The need for innovation is one of the most pressing public policy challenges of our time. We are in a new world, in economic and fiscal terms, and health-care systems need to adapt. Governments can no longer afford to throw money at the problem as they did in the previous years. Instead, we need to work with the provinces, territories, and stakeholders to achieve better value for money, so that our collective investment in health care produces the best possible health outcomes.

I agree completely. We need to reform a frozen Canadian health care system so that it makes rapid progress on improving population health outcomes, the patient experience of care, and the equity in health outcomes. Moreover, we cannot expect a significant increase in spending, so we have to achieve higher value for our health care dollars, delivering services more efficiently and getting greater productivity out of the health care workforce.

Some people argue that focusing on efficiency in health care devalues human life. It might, if one forgot that health care is governed by many values — including justice, autonomy, and caring — and not just efficiency. But we also need to see that a dollar spent on health care is a dollar that was not spent on education, on housing, on child protection, on policing, or any other public enterprise that advances human well being. We need to worry about how well we are spending our health dollars because they have an opportunity cost that reflects the myriad other things we need.

So if a government takes the value of health care seriously, what should it do? In the interview, Ambrose described some initiatives of interest to the government, mostly having to do with the health of the elderly. These initiatives have merit, but I think she missed a larger point.

If we are serious about improving the value we get for a health care dollar, the first order of business is accurate measurement of health outcomes and health care quality. Without accurate and detailed benchmarks of national health, we can’t give credible answers to the question of whether our health policies are working.

The government has, however, reduced both the quality and quantity of health data. Statistics Canada has lost significant funding. The National Population Health Survey has been ended. The Health Council of Canada is now defunct.

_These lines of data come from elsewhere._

@[simp] theorem State.pkgEvent_agenda (s : State)  : (s.pkgEvent).agenda = s.agenda := rfl
@[simp] theorem State.pkgEvent_hart (s : State)  : (s.pkgEvent).hart = s.hart := rfl
@[simp] theorem State.pkgEvent_ctx (s : State)  : (s.pkgEvent).ctx = s.ctx := rfl
@[simp] theorem State.pkgEvent_others (s : State)  : (s.pkgEvent).others = s.others := rfl
@[simp] theorem State.pkgEvent_mem (s : State)  : (s.pkgEvent).mem = s.mem := rfl
@[simp] theorem State.pkgEvent_sideband (s : State)  : (s.pkgEvent).sideband = s.sideband := rfl
@[simp] theorem State.pkgEvent_poison (s : State)  : (s.pkgEvent).poison = s.poison := rfl
@[simp] theorem State.pkgEvent_correctable (s : State)  : (s.pkgEvent).correctable = s.correctable := rfl
@[simp] theorem State.pkgEvent_stores (s : State)  : (s.pkgEvent).stores = s.stores := rfl
@[simp] theorem State.pkgEvent_remote (s : State)  : (s.pkgEvent).remote = s.remote := rfl
@[simp] theorem State.pkgEvent_tlb (s : State)  : (s.pkgEvent).tlb = s.tlb := rfl
@[simp] theorem State.pkgEvent_dev (s : State)  : (s.pkgEvent).dev = s.dev := rfl
@[simp] theorem State.pkgEvent_maj (s : State)  : (s.pkgEvent).maj = s.maj := rfl
@[simp] theorem State.pkgEvent_repWrites (s : State)  : (s.pkgEvent).repWrites = s.repWrites := rfl
@[simp] theorem State.pkgEvent_repAnswers (s : State)  : (s.pkgEvent).repAnswers = s.repAnswers := rfl
@[simp] theorem State.pkgEvent_majRel (s : State)  : (s.pkgEvent).majRel = s.majRel := rfl
@[simp] theorem State.pkgEvent_launches (s : State)  : (s.pkgEvent).launches = s.launches := rfl
@[simp] theorem State.pkgEvent_queues (s : State)  : (s.pkgEvent).queues = s.queues := rfl
@[simp] theorem State.pkgEvent_nextId (s : State)  : (s.pkgEvent).nextId = s.nextId := rfl
@[simp] theorem State.pkgEvent_leaveQ (s : State)  : (s.pkgEvent).leaveQ = s.leaveQ := rfl
@[simp] theorem State.pkgEvent_heavy (s : State)  : (s.pkgEvent).heavy = s.heavy := rfl
@[simp] theorem State.pkgEvent_notices (s : State)  : (s.pkgEvent).notices = s.notices := rfl
@[simp] theorem State.pkgEvent_msix (s : State)  : (s.pkgEvent).msix = s.msix := rfl
@[simp] theorem State.pkgEvent_answer (s : State)  : (s.pkgEvent).answer = s.answer := rfl
@[simp] theorem State.pkgEvent_free (s : State)  : (s.pkgEvent).free = s.free := rfl

@[simp] theorem State.draw_agenda (s : State)  : (s.draw.2).agenda = s.agenda := rfl
@[simp] theorem State.draw_hart (s : State)  : (s.draw.2).hart = s.hart := rfl
@[simp] theorem State.draw_ctx (s : State)  : (s.draw.2).ctx = s.ctx := rfl
@[simp] theorem State.draw_others (s : State)  : (s.draw.2).others = s.others := rfl
@[simp] theorem State.draw_mem (s : State)  : (s.draw.2).mem = s.mem := rfl
@[simp] theorem State.draw_sideband (s : State)  : (s.draw.2).sideband = s.sideband := rfl
@[simp] theorem State.draw_poison (s : State)  : (s.draw.2).poison = s.poison := rfl
@[simp] theorem State.draw_correctable (s : State)  : (s.draw.2).correctable = s.correctable := rfl
@[simp] theorem State.draw_stores (s : State)  : (s.draw.2).stores = s.stores := rfl
@[simp] theorem State.draw_remote (s : State)  : (s.draw.2).remote = s.remote := rfl
@[simp] theorem State.draw_tlb (s : State)  : (s.draw.2).tlb = s.tlb := rfl
@[simp] theorem State.draw_dev (s : State)  : (s.draw.2).dev = s.dev := rfl
@[simp] theorem State.draw_maj (s : State)  : (s.draw.2).maj = s.maj := rfl
@[simp] theorem State.draw_repWrites (s : State)  : (s.draw.2).repWrites = s.repWrites := rfl
@[simp] theorem State.draw_repAnswers (s : State)  : (s.draw.2).repAnswers = s.repAnswers := rfl
@[simp] theorem State.draw_majRel (s : State)  : (s.draw.2).majRel = s.majRel := rfl
@[simp] theorem State.draw_launches (s : State)  : (s.draw.2).launches = s.launches := rfl
@[simp] theorem State.draw_queues (s : State)  : (s.draw.2).queues = s.queues := rfl
@[simp] theorem State.draw_nextId (s : State)  : (s.draw.2).nextId = s.nextId := rfl
@[simp] theorem State.draw_leaveQ (s : State)  : (s.draw.2).leaveQ = s.leaveQ := rfl
@[simp] theorem State.draw_heavy (s : State)  : (s.draw.2).heavy = s.heavy := rfl
@[simp] theorem State.draw_notices (s : State)  : (s.draw.2).notices = s.notices := rfl
@[simp] theorem State.draw_msix (s : State)  : (s.draw.2).msix = s.msix := rfl
@[simp] theorem State.draw_evseq (s : State)  : (s.draw.2).evseq = s.evseq := rfl
@[simp] theorem State.draw_answer (s : State)  : (s.draw.2).answer = s.answer := rfl

/-! ## Updates of a context -/

@[simp] theorem Context.setHs_core (c : Context) (h : HartId) (x : HartSt) : (c.setHs h x).core = c.core := by cases h <;> rfl
@[simp] theorem Context.setHs_bank (c : Context) (h : HartId) (x : HartSt) : (c.setHs h x).bank = c.bank := by cases h <;> rfl
@[simp] theorem Context.setHs_place (c : Context) (h : HartId) (x : HartSt) : (c.setHs h x).place = c.place := by cases h <;> rfl
@[simp] theorem Context.setHs_launch (c : Context) (h : HartId) (x : HartSt) : (c.setHs h x).launch = c.launch := by cases h <;> rfl
@[simp] theorem Context.setHs_item (c : Context) (h : HartId) (x : HartSt) : (c.setHs h x).item = c.item := by cases h <;> rfl
@[simp] theorem Context.setHs_asid (c : Context) (h : HartId) (x : HartSt) : (c.setHs h x).asid = c.asid := by cases h <;> rfl
@[simp] theorem Context.setHs_ctl (c : Context) (h : HartId) (x : HartSt) : (c.setHs h x).ctl = c.ctl := by cases h <;> rfl
@[simp] theorem Context.setHs_ax (c : Context) (h : HartId) (x : HartSt) : (c.setHs h x).ax = c.ax := by cases h <;> rfl
@[simp] theorem Context.setHs_v (c : Context) (h : HartId) (x : HartSt) : (c.setHs h x).v = c.v := by cases h <;> rfl
@[simp] theorem Context.setHs_q (c : Context) (h : HartId) (x : HartSt) : (c.setHs h x).q = c.q := by cases h <;> rfl
@[simp] theorem Context.setHs_sr (c : Context) (h : HartId) (x : HartSt) : (c.setHs h x).sr = c.sr := by cases h <;> rfl
@[simp] theorem Context.setHs_m (c : Context) (h : HartId) (x : HartSt) : (c.setHs h x).m = c.m := by cases h <;> rfl
@[simp] theorem Context.setHs_spad (c : Context) (h : HartId) (x : HartSt) : (c.setHs h x).spad = c.spad := by cases h <;> rfl
@[simp] theorem Context.setHs_cmds (c : Context) (h : HartId) (x : HartSt) : (c.setHs h x).cmds = c.cmds := by cases h <;> rfl
@[simp] theorem Context.setHs_ray (c : Context) (h : HartId) (x : HartSt) : (c.setHs h x).ray = c.ray := by cases h <;> rfl
@[simp] theorem Context.setHs_strip (c : Context) (h : HartId) (x : HartSt) : (c.setHs h x).strip = c.strip := by cases h <;> rfl
@[simp] theorem Context.setHs_vps (c : Context) (h : HartId) (x : HartSt) : (c.setHs h x).vps = c.vps := by cases h <;> rfl
@[simp] theorem Context.setHs_kids (c : Context) (h : HartId) (x : HartSt) : (c.setHs h x).kids = c.kids := by cases h <;> rfl
@[simp] theorem Context.setHs_win (c : Context) (h : HartId) (x : HartSt) : (c.setHs h x).win = c.win := by cases h <;> rfl
@[simp] theorem Context.setHs_standing (c : Context) (h : HartId) (x : HartSt) : (c.setHs h x).standing = c.standing := by cases h <;> rfl
@[simp] theorem Context.setHs_save (c : Context) (h : HartId) (x : HartSt) : (c.setHs h x).save = c.save := by cases h <;> rfl
@[simp] theorem Context.setHs_qk (c : Context) (h : HartId) (x : HartSt) : (c.setHs h x).qk = c.qk := by cases h <;> rfl
@[simp] theorem Context.setHs_slog (c : Context) (h : HartId) (x : HartSt) : (c.setHs h x).slog = c.slog := by cases h <;> rfl
@[simp] theorem Context.setHs_lane (c : Context) (h : HartId) (x : HartSt) : (c.setHs h x).lane = c.lane := by cases h <;> rfl
@[simp] theorem Context.setHs_same (c : Context) (h : HartId) (x : HartSt) : (c.setHs h x).hs h = x := by cases h <;> rfl
@[simp] theorem Context.setHs_other (c : Context) (h : HartId) (x : HartSt) : (c.setHs h x).hs h.other = c.hs h.other := by
  cases h <;> rfl
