theorem form_pack (f : Fields) : f.pack.extractLsb' 62 2 ≠ 3#2 := by
  apply of_top; left
  unfold Fields.pack
  iterate 12 refine (hi_append _ _ _ (by decide)).trans ?_
  rfl

theorem form_x (op : BitVec 8) (d : Reg) (i : BitVec 48) : (xWord op d i).extractLsb' 62 2 ≠ 3#2 := by
  apply of_top; left
  unfold xWord
  iterate 4 refine (hi_append _ _ _ (by decide)).trans ?_
  rfl

theorem form_p (u v : BitVec 31) : (1#2 ++ u ++ v : Word).extractLsb' 62 2 ≠ 3#2 := by
  apply of_top; right
  iterate 2 refine (hi_append _ _ _ (by decide)).trans ?_
  rfl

There is no reason why we should endlessly repeat the administration of the same health surveys. But they were better than nothing. A health policy that took the value of health care seriously would include significant new funding for Statistics Canada and the Canadian Institute for Health Information. Are you worried that “health” and “health care quality” are difficult to measure accurately? I am too! So let’s commit resources to the Canadian Institutes of Health Research to develop innovative ways to do it better.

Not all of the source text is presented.